Task requirements:
Set down exactly the lines below, starting at the one that contains "simp [vDiv]" and ending at the one that contains "let r := vDiv t true (etVal t x) 0", with both of those lines included and nothing else.

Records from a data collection
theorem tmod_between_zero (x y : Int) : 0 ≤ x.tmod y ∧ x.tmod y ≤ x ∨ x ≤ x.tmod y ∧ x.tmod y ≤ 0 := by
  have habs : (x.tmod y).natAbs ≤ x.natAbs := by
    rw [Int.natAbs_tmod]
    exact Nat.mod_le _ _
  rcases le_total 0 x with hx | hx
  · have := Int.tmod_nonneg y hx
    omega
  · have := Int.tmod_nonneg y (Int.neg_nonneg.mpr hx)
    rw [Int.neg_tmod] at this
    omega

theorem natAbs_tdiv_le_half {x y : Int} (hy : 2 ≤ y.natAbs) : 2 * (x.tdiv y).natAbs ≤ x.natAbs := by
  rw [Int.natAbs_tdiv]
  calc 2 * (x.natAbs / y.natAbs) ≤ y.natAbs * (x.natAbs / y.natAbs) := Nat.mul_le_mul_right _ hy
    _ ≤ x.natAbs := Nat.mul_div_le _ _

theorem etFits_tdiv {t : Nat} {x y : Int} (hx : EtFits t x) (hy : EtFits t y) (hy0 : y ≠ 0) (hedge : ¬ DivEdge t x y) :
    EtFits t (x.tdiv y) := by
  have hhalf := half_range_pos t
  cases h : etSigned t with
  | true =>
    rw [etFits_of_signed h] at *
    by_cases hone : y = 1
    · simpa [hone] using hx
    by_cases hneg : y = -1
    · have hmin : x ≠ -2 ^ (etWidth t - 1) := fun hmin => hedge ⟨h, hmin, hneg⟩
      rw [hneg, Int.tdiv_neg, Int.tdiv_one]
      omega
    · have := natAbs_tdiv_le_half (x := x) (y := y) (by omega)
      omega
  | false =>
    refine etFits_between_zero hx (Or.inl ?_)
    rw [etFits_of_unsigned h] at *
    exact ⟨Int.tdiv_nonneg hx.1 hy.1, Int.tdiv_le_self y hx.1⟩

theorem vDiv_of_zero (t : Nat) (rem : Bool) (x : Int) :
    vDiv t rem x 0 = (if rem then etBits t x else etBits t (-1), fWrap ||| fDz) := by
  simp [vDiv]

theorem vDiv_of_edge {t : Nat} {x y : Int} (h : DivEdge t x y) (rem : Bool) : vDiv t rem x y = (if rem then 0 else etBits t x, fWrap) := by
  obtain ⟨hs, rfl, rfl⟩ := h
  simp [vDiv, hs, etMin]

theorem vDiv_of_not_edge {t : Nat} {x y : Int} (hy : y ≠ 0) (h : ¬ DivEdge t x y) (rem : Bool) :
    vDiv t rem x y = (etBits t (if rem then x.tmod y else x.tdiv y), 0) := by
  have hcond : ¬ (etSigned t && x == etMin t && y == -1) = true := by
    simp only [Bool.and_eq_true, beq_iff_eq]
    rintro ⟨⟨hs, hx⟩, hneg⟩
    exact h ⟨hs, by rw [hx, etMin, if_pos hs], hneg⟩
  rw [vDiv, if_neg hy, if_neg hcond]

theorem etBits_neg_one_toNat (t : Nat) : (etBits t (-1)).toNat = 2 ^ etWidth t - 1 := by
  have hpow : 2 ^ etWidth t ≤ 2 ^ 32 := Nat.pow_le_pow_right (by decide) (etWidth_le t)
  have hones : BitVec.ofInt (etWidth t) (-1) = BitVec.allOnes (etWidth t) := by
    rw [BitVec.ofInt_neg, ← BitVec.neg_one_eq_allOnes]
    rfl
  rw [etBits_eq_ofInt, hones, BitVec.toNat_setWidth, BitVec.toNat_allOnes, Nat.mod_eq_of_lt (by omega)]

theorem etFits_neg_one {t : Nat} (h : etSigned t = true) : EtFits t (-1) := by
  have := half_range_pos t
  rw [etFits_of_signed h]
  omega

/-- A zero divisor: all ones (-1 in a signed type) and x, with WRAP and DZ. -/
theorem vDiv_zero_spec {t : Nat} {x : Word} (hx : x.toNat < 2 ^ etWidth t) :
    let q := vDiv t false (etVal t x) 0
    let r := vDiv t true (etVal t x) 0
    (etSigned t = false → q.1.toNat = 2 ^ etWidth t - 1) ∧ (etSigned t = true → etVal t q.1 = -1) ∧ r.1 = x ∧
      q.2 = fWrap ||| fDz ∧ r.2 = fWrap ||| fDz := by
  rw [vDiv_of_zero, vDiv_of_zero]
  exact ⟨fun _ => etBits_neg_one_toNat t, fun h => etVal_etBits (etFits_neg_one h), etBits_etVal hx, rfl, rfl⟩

Task response:
  simp [vDiv]

theorem vDiv_of_edge {t : Nat} {x y : Int} (h : DivEdge t x y) (rem : Bool) : vDiv t rem x y = (if rem then 0 else etBits t x, fWrap) := by
  obtain ⟨hs, rfl, rfl⟩ := h
  simp [vDiv, hs, etMin]

theorem vDiv_of_not_edge {t : Nat} {x y : Int} (hy : y ≠ 0) (h : ¬ DivEdge t x y) (rem : Bool) :
    vDiv t rem x y = (etBits t (if rem then x.tmod y else x.tdiv y), 0) := by
  have hcond : ¬ (etSigned t && x == etMin t && y == -1) = true := by
    simp only [Bool.and_eq_true, beq_iff_eq]
    rintro ⟨⟨hs, hx⟩, hneg⟩
    exact h ⟨hs, by rw [hx, etMin, if_pos hs], hneg⟩
  rw [vDiv, if_neg hy, if_neg hcond]

theorem etBits_neg_one_toNat (t : Nat) : (etBits t (-1)).toNat = 2 ^ etWidth t - 1 := by
  have hpow : 2 ^ etWidth t ≤ 2 ^ 32 := Nat.pow_le_pow_right (by decide) (etWidth_le t)
  have hones : BitVec.ofInt (etWidth t) (-1) = BitVec.allOnes (etWidth t) := by
    rw [BitVec.ofInt_neg, ← BitVec.neg_one_eq_allOnes]
    rfl
  rw [etBits_eq_ofInt, hones, BitVec.toNat_setWidth, BitVec.toNat_allOnes, Nat.mod_eq_of_lt (by omega)]

theorem etFits_neg_one {t : Nat} (h : etSigned t = true) : EtFits t (-1) := by
  have := half_range_pos t
  rw [etFits_of_signed h]
  omega

/-- A zero divisor: all ones (-1 in a signed type) and x, with WRAP and DZ. -/
theorem vDiv_zero_spec {t : Nat} {x : Word} (hx : x.toNat < 2 ^ etWidth t) :
    let q := vDiv t false (etVal t x) 0
    let r := vDiv t true (etVal t x) 0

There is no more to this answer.